» EXCERPTED RECORDS:

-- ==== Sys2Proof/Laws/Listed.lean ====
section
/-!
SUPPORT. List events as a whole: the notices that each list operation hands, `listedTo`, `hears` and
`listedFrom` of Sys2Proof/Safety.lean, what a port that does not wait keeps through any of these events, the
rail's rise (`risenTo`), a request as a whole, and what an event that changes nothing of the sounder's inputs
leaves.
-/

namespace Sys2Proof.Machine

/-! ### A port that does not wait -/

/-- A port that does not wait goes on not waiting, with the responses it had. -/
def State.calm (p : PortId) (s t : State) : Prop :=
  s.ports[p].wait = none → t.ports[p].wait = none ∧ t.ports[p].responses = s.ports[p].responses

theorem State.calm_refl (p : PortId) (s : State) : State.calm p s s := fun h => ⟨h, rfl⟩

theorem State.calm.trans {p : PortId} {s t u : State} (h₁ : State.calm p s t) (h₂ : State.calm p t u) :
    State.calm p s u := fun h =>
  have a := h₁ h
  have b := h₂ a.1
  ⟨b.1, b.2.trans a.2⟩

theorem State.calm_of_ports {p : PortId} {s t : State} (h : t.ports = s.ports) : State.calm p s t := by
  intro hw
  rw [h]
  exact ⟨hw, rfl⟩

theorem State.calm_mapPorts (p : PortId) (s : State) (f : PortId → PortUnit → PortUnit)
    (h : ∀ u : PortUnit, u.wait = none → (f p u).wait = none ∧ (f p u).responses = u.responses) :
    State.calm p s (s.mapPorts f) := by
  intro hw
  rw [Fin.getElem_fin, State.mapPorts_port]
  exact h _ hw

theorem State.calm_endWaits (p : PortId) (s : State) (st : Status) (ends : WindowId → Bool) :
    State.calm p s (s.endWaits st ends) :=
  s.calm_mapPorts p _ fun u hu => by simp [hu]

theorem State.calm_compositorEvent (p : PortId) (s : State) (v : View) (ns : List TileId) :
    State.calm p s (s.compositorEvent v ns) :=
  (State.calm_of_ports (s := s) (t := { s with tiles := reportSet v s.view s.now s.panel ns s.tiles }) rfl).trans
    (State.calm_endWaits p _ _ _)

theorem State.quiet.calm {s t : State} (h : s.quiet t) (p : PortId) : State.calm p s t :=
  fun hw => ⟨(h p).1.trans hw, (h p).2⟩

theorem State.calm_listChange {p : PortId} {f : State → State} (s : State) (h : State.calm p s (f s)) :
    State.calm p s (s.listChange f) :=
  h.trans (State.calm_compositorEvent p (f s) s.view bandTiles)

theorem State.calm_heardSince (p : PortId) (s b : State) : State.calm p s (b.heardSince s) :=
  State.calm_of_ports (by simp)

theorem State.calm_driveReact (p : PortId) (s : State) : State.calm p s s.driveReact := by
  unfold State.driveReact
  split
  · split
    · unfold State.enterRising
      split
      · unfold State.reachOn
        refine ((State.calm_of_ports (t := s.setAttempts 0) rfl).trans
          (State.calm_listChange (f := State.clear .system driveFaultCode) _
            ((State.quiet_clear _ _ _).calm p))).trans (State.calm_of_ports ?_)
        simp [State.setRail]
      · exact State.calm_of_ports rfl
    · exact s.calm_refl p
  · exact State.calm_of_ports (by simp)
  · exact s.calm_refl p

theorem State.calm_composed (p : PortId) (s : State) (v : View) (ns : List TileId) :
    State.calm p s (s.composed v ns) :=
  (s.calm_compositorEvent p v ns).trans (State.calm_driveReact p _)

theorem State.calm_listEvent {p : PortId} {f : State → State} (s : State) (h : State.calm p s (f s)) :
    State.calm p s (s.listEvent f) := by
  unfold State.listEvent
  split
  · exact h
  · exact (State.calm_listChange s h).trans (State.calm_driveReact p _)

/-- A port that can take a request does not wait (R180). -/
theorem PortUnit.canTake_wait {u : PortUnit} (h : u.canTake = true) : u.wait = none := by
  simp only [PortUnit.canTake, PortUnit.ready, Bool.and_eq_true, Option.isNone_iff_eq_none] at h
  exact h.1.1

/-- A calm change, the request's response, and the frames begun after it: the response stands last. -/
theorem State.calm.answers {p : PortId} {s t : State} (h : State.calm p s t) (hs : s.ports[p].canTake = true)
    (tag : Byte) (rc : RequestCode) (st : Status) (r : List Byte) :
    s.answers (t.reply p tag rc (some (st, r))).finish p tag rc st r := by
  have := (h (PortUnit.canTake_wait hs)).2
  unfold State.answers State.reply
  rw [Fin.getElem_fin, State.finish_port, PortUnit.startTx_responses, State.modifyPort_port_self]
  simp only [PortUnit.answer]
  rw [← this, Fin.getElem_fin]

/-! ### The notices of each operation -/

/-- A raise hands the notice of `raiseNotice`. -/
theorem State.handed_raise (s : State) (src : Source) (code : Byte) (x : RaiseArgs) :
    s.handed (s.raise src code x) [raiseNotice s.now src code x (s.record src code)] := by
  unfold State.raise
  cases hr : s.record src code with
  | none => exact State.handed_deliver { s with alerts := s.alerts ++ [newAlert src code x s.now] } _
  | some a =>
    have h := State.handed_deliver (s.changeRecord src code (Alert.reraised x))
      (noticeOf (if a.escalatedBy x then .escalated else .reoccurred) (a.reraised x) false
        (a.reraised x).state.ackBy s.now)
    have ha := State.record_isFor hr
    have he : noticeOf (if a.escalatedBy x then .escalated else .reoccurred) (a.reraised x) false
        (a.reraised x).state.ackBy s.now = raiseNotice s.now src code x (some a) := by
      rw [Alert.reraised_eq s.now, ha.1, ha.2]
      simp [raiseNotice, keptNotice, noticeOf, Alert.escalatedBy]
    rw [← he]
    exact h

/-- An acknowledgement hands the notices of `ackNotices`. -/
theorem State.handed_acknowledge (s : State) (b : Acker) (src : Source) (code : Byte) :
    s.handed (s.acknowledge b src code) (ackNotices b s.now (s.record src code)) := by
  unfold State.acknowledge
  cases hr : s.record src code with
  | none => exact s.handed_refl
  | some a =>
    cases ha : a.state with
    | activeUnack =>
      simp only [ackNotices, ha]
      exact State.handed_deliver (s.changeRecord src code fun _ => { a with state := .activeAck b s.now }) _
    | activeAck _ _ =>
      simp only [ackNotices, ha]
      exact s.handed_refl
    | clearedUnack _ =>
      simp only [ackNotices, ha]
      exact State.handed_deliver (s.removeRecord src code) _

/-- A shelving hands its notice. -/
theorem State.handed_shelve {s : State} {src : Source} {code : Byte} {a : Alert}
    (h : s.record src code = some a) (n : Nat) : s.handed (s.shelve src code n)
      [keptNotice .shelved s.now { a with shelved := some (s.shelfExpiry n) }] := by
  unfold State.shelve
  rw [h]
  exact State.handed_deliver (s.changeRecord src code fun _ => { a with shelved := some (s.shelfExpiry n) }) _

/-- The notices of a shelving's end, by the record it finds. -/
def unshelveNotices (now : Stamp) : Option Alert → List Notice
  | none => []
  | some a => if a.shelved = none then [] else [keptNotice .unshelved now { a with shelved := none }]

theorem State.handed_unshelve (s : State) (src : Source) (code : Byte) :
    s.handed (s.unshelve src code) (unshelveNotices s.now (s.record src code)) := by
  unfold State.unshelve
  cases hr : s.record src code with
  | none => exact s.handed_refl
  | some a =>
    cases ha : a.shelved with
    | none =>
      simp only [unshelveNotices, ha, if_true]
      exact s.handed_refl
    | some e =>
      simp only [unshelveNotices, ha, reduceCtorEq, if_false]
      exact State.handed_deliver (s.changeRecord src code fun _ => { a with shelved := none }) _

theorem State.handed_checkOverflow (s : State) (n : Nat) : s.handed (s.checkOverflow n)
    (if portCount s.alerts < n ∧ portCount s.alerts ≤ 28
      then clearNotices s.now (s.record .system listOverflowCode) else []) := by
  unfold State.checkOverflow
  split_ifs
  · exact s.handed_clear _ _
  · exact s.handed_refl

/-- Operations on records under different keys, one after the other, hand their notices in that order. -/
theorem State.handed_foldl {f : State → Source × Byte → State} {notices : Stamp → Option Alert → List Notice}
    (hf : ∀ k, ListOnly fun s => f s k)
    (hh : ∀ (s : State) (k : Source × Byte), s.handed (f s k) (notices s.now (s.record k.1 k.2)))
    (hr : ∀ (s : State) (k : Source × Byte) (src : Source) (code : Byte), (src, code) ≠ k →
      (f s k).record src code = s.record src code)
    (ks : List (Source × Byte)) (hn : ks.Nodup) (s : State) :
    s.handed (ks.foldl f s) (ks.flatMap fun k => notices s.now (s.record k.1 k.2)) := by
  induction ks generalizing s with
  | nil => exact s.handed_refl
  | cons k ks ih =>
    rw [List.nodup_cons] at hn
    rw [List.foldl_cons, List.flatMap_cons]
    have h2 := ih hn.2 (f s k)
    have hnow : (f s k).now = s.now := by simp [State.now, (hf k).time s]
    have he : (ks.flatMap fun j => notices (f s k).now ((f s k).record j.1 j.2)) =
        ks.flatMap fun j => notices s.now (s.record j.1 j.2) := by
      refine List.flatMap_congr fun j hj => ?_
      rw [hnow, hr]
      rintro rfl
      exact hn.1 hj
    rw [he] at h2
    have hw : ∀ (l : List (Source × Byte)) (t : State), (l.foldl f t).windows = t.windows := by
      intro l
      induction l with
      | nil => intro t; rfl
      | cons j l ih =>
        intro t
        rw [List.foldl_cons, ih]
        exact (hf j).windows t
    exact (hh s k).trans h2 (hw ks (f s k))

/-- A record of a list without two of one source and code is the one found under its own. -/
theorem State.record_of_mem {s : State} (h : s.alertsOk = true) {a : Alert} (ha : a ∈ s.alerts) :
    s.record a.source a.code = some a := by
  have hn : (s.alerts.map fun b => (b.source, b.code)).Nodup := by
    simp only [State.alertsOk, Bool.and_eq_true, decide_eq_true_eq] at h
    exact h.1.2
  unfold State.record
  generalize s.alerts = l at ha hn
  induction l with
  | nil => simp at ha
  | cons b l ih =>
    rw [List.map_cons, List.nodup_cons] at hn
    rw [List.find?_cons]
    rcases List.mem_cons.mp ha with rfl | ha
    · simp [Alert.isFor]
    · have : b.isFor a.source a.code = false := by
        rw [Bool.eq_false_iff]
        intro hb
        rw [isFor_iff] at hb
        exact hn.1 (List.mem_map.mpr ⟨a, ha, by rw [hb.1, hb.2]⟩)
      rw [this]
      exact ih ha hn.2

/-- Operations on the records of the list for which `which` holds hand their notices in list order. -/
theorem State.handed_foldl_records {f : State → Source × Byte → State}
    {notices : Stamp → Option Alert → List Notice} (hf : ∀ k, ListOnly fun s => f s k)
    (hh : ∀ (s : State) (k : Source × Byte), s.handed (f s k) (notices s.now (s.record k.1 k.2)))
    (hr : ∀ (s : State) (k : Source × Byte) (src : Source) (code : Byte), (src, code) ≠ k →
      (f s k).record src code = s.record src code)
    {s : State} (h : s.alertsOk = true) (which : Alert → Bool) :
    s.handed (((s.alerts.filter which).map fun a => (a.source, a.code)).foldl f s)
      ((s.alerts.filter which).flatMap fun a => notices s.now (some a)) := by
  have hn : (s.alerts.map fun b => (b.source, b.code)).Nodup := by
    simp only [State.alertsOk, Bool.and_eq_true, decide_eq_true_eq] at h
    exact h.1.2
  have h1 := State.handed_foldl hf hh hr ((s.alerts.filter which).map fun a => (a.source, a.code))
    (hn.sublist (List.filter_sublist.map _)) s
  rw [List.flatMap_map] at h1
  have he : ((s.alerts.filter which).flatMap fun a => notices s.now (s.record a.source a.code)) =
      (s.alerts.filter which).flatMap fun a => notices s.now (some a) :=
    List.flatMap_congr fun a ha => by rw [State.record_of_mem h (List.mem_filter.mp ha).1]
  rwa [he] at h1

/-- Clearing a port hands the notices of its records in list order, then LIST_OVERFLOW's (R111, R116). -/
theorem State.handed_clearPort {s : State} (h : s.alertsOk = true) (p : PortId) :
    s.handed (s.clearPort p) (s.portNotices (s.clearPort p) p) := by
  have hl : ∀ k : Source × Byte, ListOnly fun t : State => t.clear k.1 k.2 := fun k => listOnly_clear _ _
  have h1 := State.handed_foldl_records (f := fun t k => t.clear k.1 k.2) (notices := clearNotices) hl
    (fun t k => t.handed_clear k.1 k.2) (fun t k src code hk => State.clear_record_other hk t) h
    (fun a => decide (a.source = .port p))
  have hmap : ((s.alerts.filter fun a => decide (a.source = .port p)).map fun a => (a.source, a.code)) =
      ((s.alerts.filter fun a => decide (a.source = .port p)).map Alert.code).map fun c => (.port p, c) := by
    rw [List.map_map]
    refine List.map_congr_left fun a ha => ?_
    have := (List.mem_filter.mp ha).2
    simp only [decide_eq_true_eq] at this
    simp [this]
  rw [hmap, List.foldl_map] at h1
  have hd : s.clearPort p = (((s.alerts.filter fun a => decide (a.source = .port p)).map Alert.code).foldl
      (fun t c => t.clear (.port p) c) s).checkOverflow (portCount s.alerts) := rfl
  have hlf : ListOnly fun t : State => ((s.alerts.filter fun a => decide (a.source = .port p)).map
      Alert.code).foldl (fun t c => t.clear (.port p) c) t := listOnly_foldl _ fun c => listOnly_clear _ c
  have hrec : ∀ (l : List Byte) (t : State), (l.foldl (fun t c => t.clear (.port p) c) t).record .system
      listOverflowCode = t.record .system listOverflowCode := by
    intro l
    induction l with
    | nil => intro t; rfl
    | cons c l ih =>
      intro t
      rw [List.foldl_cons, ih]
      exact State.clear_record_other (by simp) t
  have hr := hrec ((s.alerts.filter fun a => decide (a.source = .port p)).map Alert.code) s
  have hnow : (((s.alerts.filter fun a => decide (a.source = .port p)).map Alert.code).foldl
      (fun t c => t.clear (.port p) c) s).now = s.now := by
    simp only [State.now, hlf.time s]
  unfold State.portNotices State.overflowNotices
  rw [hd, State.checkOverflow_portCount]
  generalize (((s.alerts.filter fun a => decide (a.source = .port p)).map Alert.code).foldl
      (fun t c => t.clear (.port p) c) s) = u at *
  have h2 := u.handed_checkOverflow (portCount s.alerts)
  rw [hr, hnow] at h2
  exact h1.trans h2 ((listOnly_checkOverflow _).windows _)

» PROBLEM TO WORK ON: Everything above from the line with "SUPPORT. List events" to the line with "theorem State.calm_mapPorts (p", both included, must be repeated exactly, and nothing outside that range.

» OUTPUT:
SUPPORT. List events as a whole: the notices that each list operation hands, `listedTo`, `hears` and
`listedFrom` of Sys2Proof/Safety.lean, what a port that does not wait keeps through any of these events, the
rail's rise (`risenTo`), a request as a whole, and what an event that changes nothing of the sounder's inputs
leaves.
-/

namespace Sys2Proof.Machine

/-! ### A port that does not wait -/

/-- A port that does not wait goes on not waiting, with the responses it had. -/
def State.calm (p : PortId) (s t : State) : Prop :=
  s.ports[p].wait = none → t.ports[p].wait = none ∧ t.ports[p].responses = s.ports[p].responses

theorem State.calm_refl (p : PortId) (s : State) : State.calm p s s := fun h => ⟨h, rfl⟩

theorem State.calm.trans {p : PortId} {s t u : State} (h₁ : State.calm p s t) (h₂ : State.calm p t u) :
    State.calm p s u := fun h =>
  have a := h₁ h
  have b := h₂ a.1
  ⟨b.1, b.2.trans a.2⟩

theorem State.calm_of_ports {p : PortId} {s t : State} (h : t.ports = s.ports) : State.calm p s t := by
  intro hw
  rw [h]
  exact ⟨hw, rfl⟩

theorem State.calm_mapPorts (p : PortId) (s : State) (f : PortId → PortUnit → PortUnit)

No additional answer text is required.